Abstract
This paper presents a novel approach to implement hierarchical, dense and dynamic reconstruction of 3D objects based on the VDB (Variational Dynamic B + Trees) data structure for robotic applications. The scene reconstruction is done by the integration of depth-images using the Truncated Signed Distance Field (TSDF). The proposed reconstruction method is based on dynamic trees in order to provide similar reconstruction results to the current state-of-the-art methods (i.e., complete volumes, hashing voxels and hierarchical volumes) in terms of execution time but with a direct multi-level representation that remains real-time. This representation provides two major advantages: it is a hierarchical and unbounded space representation.
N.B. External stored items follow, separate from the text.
-- ==== Sys2Proof/Machine/HostPort.lean ====
section
/-! DEFINITION. The host side: the register map and the two buffer apertures (`10_state.md` R39, R40,
`20_memory.md` R64 to R67), soft reset (`44_system.md` R207), the acceptance of a command word (R201), and how
the next input of the outside world is taken. -/

namespace Sys2Proof.Machine

/-! ## The register aperture (`10_state.md` R39) -/

/-- A read of the register at an offset. `CMD`, `CTRL` and the reserved offsets read 0 (R29, R30, R39). -/
def readReg (s : State) (off : Nat) : Word :=
  if off = 0x004 then s.statusWord
  else if off = 0x008 then s.errKindWord
  else if off = 0x00C then s.ioErr
  else if off = 0x014 then s.klen
  else if off = 0x018 then s.ivlen
  else if off = 0x01C then s.ilen
  else if off = 0x020 then s.olen
  else if off = 0x024 then s.srcId
  else if off = 0x028 then s.dstId
  else if off = 0x02C then 0x00000001#32
  else if 0x040 ≤ off ∧ off ≤ 0x05C then regWord s.key ((off - 0x040) / 4)
  else if 0x060 ≤ off ∧ off ≤ 0x06C then regWord s.iv ((off - 0x060) / 4)
  else if 0x070 ≤ off ∧ off ≤ 0x07C then regWord s.params.defaultIv ((off - 0x070) / 4)
  else 0

/-- A write to `CTRL`: bit 0 resets the engine, every other bit is ignored (R30, `44_system.md` R207). -/
def writeCtrl (v : Word) (s : State) : State := if v.getLsbD 0 then resetEngine s else s

/-- A write of the register at an offset, but for `CMD`. Read-only registers and reserved offsets ignore it (R39, R40). -/
def writeReg (off : Nat) (v : Word) (s : State) : State :=
  if off = 0x004 then s.writeStatus v
  else if off = 0x010 then writeCtrl v s
  else if off = 0x014 then { s with klen := v }
  else if off = 0x018 then { s with ivlen := v }
  else if off = 0x01C then { s with ilen := v }
  else if off = 0x024 then { s with srcId := v }
  else if off = 0x028 then { s with dstId := v }
  else if 0x040 ≤ off ∧ off ≤ 0x05C then { s with key := setRegWord s.key ((off - 0x040) / 4) v }
  else if 0x060 ≤ off ∧ off ≤ 0x06C then { s with iv := setRegWord s.iv ((off - 0x060) / 4) v }
  else s

/-- A register access the spec gives a meaning: a whole aligned word at an offset up to `0x0FC` (`20_memory.md` R66, R67). -/
def regAccessLegal (off width : Nat) : Bool := width == 4 && off % 4 == 0 && decide (off ≤ 0x0FC)

/-! ## The buffer apertures (`20_memory.md` R64, R67) -/

/-- A buffer access the spec gives a meaning: a byte, or an aligned word, inside the buffer (log 11). -/
def bufAccessLegal (size addr width : Nat) : Bool :=
  (width == 1 && decide (addr < size)) || (width == 4 && addr % 4 == 0 && decide (addr + 4 ≤ size))

/-- A read of a byte or of a word, the word packed little-endian; one draw for the access (R64; log 5). -/
def readBuf (C : Config) (s : State) (m : Memory) (addr width : Nat) : Word :=
  if width = 1 then (readByte C s.draws m addr).setWidth 32
  else wordOf fun i => readByte C s.draws m (addr + i)

/-- A write of a byte (bits 7:0 of the data, log 11) or of a word, equal in effect to four byte writes (R67). -/
def writeBuf (m : Memory) (addr width : Nat) (v : Word) : Memory :=
  if width = 1 then Memory.set m addr (byteOf v 0)
  else
    Memory.set (Memory.set (Memory.set (Memory.set m addr (byteOf v 0)) (addr + 1) (byteOf v 1)) (addr + 2)
      (byteOf v 2)) (addr + 3) (byteOf v 3)

/-- The state after the host has read `v`. -/
def hostRead (p : Place) (width : Nat) (v : Word) (s : State) : State :=
  { s with log := s.log ++ [.hostRead p width v] }

/-- The state with `IBUF` written by the host. -/
def putIbuf (m : Memory) (s : State) : State := { s with ibuf := m }

/-! ## One host access -/

/-- What a host access comes to: a command word with the state it meets, or an outcome. -/
inductive HostEffect where
  | command (w : Word) (s : State)
  | outcome (r : Result)

/-- An access to the register aperture; a write of `CMD` presents a command word (R29). -/
def regAccess (off width : Nat) (data : Option Word) (s : State) : HostEffect :=
  if regAccessLegal off width then
    match data with
    | none => .outcome (.next (hostRead (.reg off) width (readReg s off) s))
    | some v => if off = 0x000 then .command v s else .outcome (.next (writeReg off v s))
  else .outcome (.refused .badAccess)

/-- An access to `IBUF` (R37). -/
def ibufAccess (C : Config) (addr width : Nat) (data : Option Word) (s : State) : HostEffect :=
  if bufAccessLegal s.params.bufCap addr width then
    match data with
    | none => .outcome (.next (hostRead (.ibuf addr) width (readBuf C s s.ibuf addr width) (drawn s)))
    | some v => .outcome (.next (putIbuf (writeBuf s.ibuf addr width v) s))
  else .outcome (.refused .badAccess)

/-- An access to `OBUF`; host writes are ignored (R37). -/
def obufAccess (C : Config) (addr width : Nat) (data : Option Word) (s : State) : HostEffect :=
  if bufAccessLegal s.params.obufCap addr width then
    match data with
    | none => .outcome (.next (hostRead (.obuf addr) width (readBuf C s s.obuf addr width) (drawn s)))
    | some _ => .outcome (.next s)
  else .outcome (.refused .badAccess)

/-- Offset of a platform address in an aperture. -/
def inAperture (base size addr : Nat) : Option Nat :=
  if base ≤ addr ∧ addr < base + size then some (addr - base) else none

/-- The place a platform address names: the aperture that covers it, as no two overlap (R39, R70; log 11). -/
def locate (P : Params) (addr : Nat) : Option Place :=
  (inAperture P.regBase 0x100 addr).map .reg <|> (inAperture P.ibufBase P.bufCap addr).map .ibuf <|>
    (inAperture P.obufBase P.obufCap addr).map .obuf

/-- An access to a place inside an aperture. -/
def placedAccess (C : Config) (p : Place) (width : Nat) (data : Option Word) (s : State) : HostEffect :=
  match p with
  | .reg off => regAccess off width data s
  | .ibuf addr => ibufAccess C addr width data s
  | .obuf addr => obufAccess C addr width data s
  | .platform _ => .outcome (.fault .unmappedAddress)

/-- A host access. -/
def hostAccess (C : Config) (a : Access) (s : State) : HostEffect :=
  match a.place with
  | .platform addr =>
    match locate s.params addr with
    | some p => placedAccess C p a.width a.data s
    | none => .outcome (.fault .unmappedAddress)
  | p => placedAccess C p a.width a.data s

/-! ## The next input -/

/-- Answers of the stream service are appended to what it has in store; a waiting command goes on with them (log 2). -/
def serviceAnswers (C : Config) (as : List StreamAnswer) (s : State) : Result :=
  let t := { s with answers := s.answers ++ as }
  if s.phase = .run then runJob C t else .next t

/-- One input of the outside world. While a command runs the host can make no access (`44_system.md` R203; log 12),
and a hardware reset abandons the command (`10_state.md` R44), at the request it waits on (log 18). -/
def takeInput (C : Config) (i : Input) (s : State) : HostEffect :=
  match i with
  | .access a => if s.phase = .run then .outcome (.refused .accessWhileRunning) else hostAccess C a s
  | .serviceAnswers as => .outcome (serviceAnswers C as s)
  | .primAnswers as => .outcome (.next { s with primPlan := s.primPlan ++ as })
  | .hardwareReset => .outcome (.next (resetEngine s))

/-- The next input, taken off the list; with none the engine does nothing (`60_exceptions.md` R233; log 1). -/
def nextInput (C : Config) (s : State) : HostEffect :=
  match s.inputs with
  | [] => .outcome (.next s)
  | i :: rest => takeInput C i { s with inputs := rest }

/-! ## The acceptance of a command word -/

/-- The rejection a word that spells no command gets (`30_encoding.md` R91). -/
def decodeCause : DecodeError → RejCause
  | .illegalOpcode => .illegalOpcode
  | .reservedBits => .reservedBits

/-- Acceptance checks 1 to 3 of a command word: in FATAL any word is rejected first, then come the opcode and the
reserved bits (`44_system.md` R201). -/
def presented (s : State) (w : Word) : Except RejCause Instr :=
  if s.phase = .fatal then .error .fatalState
  else
    match decode w with
    | .error e => .error (decodeCause e)
    | .ok i => .ok i

/-- The input that presents a command word: a whole-word write to `CMD` (R29). -/
def commandInput (w : Word) : Input := .access { place := .reg 0x000, width := 4, data := some w }

/-- The state in which the next step takes that command word: its write stands first among the inputs; a command
still running is abandoned, as nothing could be presented while it runs (log 15). -/
def withCommand (w : Word) (s : State) : State :=
  { s with
    phase := if s.phase = .run then .idle else s.phase
    job := if s.phase = .run then none else s.job
    inputs := commandInput w :: s.inputs }

end Sys2Proof.Machine
end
The proposed method is optimally implemented to be used on a GPU architecture, exploiting the parallelism skills of this hardware. A series of experiments will be presented to prove the performance of this approach in a robot arm platform.
Highlights
Industrial robotic research has been extremely prolific in the last decades, with a special interest in applications such as welding, painting and pick-and-place of objects
A novel dense and dynamic 3D reconstruction method has been implemented based on a hierarchical database structure (GPU oriented) for integrating depth images by truncated signed distance field theory
Future directions in our research explore the use of this method to simulate material dynamics in situ, taking advantage of the GPU-optimized VDB data structure
Summary
Industrial robotic research has been extremely prolific in the last decades, with a special interest in applications such as welding, painting and pick-and-place of objects. When robots need to manipulate deformable objects, current reconstruction methods fail since they are based on the assumption of the presence of rigid objects in static scenarios (Zeng et al (2013), Whelan et al (2016) and Puri et al (2017)). Another well-known problem is drifting in textureless scenarios during the camera pose estimation, which implies erroneous reconstructions. We propose to use a new generation consumer depth camera (such as the Intel RealSense D435) installed on the robot so that they can output live half-HD depth maps at high-frequency rates with a low price to implement a precise reconstruction of the objects to be manipulated (Figure 1)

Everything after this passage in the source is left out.